▼▼▼

-- ==== Sys2Proof/Laws/State.lean ====
section
/-! SUPPORT. The field lemmas of the updates of State and Group: what each one changes, true by rfl. -/

set_option linter.unusedVariables false

namespace Sys2Proof.Machine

▲▲▲

**WHAT NEEDS TO BE DONE**: What lines in the data above contain the word "State"? Show them all.

**PROBLEM SOLUTION**:
-- ==== Sys2Proof/Laws/State.lean ====
/-! SUPPORT. The field lemmas of the updates of State and Group: what each one changes, true by rfl. -/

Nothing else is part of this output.